§ REQUIRED ACTION: Report each line of the entries below that includes "foldBlocks".

§ SUPPLIED INFORMATION:
****
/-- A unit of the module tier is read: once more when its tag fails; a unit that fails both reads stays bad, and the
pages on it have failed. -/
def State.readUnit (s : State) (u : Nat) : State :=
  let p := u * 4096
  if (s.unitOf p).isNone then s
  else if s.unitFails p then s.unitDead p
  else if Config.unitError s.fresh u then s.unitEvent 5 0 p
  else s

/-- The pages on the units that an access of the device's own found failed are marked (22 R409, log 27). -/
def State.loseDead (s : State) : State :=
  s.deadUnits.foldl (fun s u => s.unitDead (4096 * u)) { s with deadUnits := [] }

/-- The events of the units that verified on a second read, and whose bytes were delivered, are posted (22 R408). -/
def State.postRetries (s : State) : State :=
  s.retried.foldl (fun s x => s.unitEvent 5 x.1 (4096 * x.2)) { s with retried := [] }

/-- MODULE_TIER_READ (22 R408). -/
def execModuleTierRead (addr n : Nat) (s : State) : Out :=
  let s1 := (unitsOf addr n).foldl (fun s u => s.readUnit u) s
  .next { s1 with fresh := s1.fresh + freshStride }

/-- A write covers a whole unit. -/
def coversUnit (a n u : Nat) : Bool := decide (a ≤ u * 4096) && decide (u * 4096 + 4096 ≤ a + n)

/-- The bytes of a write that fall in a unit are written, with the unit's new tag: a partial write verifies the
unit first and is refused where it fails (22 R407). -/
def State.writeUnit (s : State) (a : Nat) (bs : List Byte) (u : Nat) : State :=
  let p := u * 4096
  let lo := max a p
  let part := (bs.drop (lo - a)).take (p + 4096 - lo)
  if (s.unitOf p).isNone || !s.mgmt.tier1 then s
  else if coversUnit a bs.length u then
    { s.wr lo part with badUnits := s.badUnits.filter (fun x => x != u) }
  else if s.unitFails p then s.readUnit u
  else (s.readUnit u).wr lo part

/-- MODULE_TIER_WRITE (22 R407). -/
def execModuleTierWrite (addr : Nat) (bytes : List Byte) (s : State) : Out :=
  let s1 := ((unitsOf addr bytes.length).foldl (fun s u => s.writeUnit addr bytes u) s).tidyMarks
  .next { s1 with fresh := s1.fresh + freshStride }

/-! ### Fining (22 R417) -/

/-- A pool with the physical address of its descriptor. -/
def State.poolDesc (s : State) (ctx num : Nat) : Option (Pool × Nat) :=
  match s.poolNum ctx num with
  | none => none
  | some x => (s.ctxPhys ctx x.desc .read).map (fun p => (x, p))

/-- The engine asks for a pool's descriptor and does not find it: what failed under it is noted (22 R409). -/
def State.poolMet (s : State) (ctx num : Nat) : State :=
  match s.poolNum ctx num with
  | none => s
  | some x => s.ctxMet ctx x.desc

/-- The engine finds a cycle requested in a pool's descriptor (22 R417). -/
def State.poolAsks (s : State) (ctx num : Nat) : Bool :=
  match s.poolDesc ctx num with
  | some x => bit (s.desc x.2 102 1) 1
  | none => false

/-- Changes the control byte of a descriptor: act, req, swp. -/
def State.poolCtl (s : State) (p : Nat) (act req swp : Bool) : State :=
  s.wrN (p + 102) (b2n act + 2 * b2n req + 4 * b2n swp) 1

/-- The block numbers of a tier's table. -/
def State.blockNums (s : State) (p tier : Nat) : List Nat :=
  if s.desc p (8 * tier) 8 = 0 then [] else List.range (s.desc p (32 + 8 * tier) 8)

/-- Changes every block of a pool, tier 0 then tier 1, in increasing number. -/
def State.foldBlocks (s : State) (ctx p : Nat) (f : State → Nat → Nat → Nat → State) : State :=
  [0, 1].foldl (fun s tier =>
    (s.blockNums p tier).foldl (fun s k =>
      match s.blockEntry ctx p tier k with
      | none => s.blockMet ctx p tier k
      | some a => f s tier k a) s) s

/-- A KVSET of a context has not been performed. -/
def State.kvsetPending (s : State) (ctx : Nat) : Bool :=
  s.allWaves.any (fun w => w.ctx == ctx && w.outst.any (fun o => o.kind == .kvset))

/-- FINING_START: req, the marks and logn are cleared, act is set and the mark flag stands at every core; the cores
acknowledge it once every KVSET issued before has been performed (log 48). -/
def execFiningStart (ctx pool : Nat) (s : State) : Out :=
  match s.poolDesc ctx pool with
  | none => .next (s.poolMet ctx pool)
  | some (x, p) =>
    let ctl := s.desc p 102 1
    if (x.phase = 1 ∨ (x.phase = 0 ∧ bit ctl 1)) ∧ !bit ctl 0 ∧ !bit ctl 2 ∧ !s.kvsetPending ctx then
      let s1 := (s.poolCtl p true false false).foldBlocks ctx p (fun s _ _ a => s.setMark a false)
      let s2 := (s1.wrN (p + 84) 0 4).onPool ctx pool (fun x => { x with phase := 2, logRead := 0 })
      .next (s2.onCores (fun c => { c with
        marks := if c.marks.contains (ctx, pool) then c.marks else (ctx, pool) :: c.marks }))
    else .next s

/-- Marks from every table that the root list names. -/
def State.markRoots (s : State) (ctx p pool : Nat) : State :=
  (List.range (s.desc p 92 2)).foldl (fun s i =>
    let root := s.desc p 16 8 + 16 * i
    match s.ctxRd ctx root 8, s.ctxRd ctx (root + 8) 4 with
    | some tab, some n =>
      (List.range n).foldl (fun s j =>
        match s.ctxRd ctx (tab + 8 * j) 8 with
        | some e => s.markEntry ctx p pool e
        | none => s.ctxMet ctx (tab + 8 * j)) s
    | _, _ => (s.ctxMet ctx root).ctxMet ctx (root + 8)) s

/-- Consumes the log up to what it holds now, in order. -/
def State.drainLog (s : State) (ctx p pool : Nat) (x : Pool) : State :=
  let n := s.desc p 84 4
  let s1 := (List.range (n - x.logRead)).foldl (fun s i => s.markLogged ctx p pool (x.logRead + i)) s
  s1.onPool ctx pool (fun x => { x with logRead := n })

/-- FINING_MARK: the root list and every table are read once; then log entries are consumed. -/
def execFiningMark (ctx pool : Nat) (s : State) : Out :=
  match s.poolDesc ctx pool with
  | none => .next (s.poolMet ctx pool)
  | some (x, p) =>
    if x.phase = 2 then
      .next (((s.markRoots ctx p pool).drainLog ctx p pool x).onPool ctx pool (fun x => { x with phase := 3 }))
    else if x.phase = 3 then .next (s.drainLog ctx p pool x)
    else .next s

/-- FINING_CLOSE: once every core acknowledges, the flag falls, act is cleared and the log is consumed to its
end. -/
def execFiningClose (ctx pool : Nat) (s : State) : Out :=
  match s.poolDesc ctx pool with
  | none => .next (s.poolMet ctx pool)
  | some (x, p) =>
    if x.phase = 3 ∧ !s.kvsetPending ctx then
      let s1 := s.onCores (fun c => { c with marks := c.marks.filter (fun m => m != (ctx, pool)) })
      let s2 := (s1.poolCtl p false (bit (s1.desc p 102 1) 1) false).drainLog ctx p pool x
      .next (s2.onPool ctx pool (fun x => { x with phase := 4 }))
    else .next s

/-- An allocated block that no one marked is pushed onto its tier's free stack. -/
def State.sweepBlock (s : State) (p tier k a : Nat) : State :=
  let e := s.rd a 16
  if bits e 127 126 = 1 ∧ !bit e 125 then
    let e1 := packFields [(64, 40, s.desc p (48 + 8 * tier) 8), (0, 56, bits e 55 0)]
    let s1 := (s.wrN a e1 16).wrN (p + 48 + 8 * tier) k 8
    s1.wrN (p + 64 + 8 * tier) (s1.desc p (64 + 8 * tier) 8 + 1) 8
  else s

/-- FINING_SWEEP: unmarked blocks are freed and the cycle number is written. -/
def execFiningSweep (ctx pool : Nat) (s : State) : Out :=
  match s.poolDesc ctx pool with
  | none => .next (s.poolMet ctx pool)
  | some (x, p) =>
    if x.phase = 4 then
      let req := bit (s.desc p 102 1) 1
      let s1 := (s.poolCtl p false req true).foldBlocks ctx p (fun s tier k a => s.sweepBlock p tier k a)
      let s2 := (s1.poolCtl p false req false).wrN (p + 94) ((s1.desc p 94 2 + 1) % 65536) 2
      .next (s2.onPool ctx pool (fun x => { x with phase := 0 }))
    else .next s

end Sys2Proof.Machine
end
****
§ SOLUTION FOR THIS PROBLEM:
def State.foldBlocks (s : State) (ctx p : Nat) (f : State → Nat → Nat → Nat → State) : State :=
      let s1 := (s.poolCtl p true false false).foldBlocks ctx p (fun s _ _ a => s.setMark a false)
      let s1 := (s.poolCtl p false req true).foldBlocks ctx p (fun s tier k a => s.sweepBlock p tier k a)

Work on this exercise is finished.